**LISTED RECORDS:**
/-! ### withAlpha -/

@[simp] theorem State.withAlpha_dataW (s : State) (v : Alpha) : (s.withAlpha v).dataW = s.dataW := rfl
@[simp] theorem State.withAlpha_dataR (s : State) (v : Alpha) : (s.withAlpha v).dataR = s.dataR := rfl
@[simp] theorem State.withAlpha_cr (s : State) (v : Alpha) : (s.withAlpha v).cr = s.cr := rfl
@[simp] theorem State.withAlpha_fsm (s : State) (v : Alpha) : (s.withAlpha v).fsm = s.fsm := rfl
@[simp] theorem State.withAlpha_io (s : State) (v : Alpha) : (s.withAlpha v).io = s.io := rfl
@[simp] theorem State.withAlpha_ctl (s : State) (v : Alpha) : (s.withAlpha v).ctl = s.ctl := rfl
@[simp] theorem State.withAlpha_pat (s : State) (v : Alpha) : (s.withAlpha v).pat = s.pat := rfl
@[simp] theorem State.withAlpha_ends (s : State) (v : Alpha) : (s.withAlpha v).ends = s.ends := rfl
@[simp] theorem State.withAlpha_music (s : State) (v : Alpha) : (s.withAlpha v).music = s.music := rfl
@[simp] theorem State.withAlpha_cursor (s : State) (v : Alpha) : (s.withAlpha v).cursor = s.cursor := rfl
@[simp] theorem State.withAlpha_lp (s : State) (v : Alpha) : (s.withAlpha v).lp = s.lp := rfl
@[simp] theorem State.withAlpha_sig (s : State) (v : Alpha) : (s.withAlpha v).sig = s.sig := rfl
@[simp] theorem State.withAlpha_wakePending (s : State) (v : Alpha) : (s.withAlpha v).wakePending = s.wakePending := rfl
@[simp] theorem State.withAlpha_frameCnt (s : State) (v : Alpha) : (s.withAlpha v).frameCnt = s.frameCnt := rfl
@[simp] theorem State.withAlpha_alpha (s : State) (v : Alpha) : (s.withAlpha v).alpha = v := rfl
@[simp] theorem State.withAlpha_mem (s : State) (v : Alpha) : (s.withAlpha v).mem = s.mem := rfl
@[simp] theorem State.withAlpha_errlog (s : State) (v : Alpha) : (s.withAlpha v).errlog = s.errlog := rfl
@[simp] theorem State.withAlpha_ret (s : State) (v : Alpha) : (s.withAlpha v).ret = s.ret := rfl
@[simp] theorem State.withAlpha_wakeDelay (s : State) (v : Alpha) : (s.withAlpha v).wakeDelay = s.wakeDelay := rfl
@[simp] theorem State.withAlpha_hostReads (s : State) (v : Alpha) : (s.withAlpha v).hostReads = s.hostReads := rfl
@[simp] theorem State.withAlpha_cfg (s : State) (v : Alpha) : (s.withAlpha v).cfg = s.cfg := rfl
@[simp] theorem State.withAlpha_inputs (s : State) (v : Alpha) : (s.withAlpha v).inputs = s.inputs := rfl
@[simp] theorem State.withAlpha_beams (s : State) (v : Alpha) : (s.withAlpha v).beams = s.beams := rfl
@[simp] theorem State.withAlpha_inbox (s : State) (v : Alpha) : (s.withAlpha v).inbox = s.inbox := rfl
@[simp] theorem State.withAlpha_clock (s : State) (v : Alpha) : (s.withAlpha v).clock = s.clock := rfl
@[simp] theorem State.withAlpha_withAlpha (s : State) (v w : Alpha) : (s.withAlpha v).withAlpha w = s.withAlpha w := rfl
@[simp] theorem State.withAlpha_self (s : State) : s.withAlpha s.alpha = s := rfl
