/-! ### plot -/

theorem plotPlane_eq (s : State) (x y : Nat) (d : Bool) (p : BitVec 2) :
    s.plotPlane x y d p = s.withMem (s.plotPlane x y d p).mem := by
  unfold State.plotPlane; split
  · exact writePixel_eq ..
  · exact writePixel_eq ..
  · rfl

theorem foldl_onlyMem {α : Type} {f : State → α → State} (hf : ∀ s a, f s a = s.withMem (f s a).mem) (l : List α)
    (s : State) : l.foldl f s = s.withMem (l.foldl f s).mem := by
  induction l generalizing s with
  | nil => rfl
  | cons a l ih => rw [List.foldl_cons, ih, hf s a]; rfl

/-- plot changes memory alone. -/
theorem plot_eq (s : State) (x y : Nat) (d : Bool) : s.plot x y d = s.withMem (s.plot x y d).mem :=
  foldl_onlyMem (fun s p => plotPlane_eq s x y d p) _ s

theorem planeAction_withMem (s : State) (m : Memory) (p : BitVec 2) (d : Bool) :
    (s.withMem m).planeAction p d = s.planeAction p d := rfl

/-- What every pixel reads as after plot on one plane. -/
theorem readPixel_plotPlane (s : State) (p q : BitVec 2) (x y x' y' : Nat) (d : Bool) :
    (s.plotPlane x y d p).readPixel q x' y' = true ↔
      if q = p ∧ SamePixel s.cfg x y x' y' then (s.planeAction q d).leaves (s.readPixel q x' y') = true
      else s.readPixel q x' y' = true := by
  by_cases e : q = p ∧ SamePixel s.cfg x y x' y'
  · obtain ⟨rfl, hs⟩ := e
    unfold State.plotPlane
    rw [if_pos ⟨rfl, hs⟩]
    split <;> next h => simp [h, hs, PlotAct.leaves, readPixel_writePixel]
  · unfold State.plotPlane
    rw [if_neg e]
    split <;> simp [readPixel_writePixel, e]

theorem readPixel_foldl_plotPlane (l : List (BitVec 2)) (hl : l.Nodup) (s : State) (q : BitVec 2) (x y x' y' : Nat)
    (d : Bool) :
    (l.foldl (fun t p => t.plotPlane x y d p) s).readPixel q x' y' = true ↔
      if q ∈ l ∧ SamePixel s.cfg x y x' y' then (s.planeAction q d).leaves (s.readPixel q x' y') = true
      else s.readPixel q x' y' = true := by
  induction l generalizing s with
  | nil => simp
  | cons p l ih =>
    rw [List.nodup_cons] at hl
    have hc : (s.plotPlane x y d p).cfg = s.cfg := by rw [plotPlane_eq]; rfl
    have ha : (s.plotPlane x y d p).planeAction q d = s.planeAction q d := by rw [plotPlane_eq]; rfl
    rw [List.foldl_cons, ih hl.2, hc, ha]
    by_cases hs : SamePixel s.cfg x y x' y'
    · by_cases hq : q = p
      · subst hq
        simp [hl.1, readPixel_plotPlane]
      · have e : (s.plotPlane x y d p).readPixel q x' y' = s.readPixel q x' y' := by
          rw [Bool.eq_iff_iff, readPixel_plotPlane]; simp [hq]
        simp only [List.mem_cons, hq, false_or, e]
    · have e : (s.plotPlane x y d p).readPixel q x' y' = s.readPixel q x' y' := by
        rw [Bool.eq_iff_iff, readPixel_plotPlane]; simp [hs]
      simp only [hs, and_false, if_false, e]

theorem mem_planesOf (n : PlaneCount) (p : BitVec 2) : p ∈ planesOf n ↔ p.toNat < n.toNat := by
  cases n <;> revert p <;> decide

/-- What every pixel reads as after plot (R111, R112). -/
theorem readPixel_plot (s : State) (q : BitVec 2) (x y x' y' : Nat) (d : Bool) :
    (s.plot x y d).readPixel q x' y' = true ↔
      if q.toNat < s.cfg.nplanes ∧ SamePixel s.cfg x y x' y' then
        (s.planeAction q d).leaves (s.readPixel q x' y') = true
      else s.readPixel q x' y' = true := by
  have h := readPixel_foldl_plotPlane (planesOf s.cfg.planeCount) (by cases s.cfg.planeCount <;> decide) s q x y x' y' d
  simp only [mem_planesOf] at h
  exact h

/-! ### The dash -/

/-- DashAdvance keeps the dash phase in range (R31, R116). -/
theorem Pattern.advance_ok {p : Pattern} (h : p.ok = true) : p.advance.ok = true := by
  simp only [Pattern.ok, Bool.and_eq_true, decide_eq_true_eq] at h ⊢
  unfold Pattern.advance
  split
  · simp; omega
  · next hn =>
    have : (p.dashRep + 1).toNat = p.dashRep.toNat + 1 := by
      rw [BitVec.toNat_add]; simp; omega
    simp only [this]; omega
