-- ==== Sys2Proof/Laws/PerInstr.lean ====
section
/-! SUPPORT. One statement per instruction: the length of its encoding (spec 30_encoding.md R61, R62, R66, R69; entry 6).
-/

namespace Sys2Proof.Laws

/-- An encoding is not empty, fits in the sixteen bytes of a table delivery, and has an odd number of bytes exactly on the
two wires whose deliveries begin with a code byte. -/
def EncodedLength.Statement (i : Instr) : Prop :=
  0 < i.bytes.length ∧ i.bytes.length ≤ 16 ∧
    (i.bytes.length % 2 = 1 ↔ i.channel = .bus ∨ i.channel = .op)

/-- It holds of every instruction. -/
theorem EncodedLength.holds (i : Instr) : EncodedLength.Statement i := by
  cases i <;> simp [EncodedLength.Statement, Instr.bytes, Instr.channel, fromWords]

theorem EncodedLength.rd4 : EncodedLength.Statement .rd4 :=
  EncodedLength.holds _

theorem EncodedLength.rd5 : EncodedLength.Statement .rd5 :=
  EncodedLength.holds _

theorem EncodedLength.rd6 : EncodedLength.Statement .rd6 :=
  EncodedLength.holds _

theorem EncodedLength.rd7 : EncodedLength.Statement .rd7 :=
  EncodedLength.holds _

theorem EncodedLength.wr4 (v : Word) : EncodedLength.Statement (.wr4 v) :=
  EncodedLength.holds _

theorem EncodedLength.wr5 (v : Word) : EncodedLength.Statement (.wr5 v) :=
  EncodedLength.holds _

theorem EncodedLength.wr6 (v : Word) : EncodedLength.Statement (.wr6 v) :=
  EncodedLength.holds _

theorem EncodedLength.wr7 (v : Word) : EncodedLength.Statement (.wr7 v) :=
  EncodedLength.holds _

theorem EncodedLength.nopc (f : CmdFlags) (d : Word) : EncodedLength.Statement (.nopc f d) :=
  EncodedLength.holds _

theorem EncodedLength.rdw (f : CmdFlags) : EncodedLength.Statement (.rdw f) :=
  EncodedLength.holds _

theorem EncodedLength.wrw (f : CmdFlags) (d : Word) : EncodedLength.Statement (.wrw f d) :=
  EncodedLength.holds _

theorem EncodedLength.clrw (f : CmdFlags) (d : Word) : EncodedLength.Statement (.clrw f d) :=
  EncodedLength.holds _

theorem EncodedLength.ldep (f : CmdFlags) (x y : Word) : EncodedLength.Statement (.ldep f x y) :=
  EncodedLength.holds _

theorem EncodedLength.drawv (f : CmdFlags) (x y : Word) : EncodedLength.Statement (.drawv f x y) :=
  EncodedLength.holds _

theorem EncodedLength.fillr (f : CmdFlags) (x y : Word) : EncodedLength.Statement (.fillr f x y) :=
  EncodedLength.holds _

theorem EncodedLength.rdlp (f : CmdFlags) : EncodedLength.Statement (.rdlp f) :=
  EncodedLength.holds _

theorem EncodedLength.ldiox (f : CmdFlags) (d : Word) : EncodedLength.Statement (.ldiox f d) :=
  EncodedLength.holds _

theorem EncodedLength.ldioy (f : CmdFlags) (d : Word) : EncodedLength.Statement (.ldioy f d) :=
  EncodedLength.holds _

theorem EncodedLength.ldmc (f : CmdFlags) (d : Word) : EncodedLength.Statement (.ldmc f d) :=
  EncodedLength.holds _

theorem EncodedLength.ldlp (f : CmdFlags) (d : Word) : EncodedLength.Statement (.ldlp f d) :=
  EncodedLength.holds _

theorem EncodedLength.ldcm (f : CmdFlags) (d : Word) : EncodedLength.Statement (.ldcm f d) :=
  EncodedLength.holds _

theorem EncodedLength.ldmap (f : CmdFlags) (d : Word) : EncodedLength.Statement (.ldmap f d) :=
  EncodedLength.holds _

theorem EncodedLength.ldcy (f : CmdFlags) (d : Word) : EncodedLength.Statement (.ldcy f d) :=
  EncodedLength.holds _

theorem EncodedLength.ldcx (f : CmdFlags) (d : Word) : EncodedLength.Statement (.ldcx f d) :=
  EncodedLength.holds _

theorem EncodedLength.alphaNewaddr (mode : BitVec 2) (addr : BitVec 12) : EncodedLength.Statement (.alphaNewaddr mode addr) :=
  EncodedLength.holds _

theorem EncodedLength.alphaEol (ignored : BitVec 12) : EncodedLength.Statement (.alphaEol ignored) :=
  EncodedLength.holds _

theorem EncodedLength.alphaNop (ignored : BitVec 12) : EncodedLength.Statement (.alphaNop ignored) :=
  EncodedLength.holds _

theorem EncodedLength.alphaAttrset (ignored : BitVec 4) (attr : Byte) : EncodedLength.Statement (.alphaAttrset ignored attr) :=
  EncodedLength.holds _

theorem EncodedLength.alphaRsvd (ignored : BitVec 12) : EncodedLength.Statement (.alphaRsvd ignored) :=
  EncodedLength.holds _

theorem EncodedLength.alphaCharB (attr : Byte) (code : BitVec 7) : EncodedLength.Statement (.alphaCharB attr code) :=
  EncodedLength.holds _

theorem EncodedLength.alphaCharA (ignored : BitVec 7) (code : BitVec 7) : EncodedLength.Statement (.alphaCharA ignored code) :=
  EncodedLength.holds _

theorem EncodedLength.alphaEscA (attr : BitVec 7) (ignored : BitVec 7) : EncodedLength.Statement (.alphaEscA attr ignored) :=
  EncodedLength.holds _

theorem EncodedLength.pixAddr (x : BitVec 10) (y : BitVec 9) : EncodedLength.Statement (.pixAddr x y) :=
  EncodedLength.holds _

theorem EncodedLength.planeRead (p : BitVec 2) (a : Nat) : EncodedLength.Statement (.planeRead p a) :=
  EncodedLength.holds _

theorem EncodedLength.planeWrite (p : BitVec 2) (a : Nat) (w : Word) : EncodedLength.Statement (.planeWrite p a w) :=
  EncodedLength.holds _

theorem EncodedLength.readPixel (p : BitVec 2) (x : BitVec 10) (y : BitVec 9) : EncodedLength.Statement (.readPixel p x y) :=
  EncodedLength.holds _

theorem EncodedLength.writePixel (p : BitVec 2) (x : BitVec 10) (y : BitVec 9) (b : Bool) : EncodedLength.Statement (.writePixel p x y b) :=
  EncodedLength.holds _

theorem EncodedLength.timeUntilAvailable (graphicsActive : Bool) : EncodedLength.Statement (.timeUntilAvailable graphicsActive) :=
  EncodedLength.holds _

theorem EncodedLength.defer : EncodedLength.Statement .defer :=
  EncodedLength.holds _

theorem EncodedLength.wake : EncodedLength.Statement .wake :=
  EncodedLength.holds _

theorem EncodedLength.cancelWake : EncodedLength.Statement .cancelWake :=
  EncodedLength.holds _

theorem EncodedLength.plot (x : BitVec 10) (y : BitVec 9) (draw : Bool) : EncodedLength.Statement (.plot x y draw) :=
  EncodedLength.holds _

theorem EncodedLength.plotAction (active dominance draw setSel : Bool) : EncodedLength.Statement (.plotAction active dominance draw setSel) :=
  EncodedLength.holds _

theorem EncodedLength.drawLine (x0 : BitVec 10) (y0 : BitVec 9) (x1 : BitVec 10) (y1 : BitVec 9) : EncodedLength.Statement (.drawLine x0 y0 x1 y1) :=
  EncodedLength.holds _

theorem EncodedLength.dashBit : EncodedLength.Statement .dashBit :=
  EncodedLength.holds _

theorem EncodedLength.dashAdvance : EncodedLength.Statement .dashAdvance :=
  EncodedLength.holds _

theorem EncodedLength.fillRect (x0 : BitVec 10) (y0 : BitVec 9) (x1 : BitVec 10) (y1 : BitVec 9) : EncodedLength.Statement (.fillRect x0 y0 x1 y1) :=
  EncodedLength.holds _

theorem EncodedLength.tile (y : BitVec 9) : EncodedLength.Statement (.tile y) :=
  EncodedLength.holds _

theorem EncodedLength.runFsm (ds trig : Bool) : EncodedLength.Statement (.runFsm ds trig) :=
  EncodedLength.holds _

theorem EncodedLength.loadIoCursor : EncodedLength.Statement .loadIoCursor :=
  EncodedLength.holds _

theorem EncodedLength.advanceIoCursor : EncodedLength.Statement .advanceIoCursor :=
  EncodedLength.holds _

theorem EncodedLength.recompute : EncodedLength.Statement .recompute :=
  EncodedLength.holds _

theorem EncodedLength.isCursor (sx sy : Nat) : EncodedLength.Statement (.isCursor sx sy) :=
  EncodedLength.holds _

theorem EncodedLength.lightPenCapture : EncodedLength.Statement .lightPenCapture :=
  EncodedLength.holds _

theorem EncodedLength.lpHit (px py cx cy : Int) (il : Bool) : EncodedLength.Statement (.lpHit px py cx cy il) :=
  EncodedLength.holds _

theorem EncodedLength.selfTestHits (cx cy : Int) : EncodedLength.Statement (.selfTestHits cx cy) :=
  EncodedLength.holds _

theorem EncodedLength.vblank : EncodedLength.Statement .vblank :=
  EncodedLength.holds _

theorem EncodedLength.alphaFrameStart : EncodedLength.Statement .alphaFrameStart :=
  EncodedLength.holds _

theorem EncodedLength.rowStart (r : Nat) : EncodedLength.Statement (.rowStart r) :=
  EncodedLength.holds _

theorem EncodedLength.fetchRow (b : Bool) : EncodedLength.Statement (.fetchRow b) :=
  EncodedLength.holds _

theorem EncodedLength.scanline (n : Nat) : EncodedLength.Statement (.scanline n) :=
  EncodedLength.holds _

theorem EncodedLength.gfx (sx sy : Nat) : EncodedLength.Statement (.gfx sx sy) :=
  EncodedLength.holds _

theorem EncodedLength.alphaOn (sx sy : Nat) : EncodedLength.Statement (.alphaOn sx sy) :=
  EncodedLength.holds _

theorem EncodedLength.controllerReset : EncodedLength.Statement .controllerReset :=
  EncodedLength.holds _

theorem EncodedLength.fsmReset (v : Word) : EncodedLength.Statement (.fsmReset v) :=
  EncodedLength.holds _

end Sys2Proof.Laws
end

**EXERCISE PROMPT:** Out of the records above, pick each line that contains the string "split".

**OUTPUT OF THE EXERCISE:**
  unfold State.plotPlane; split
    split <;> next h => simp [h, hs, PlotAct.leaves, readPixel_writePixel]
    split <;> simp [readPixel_writePixel, e]
  split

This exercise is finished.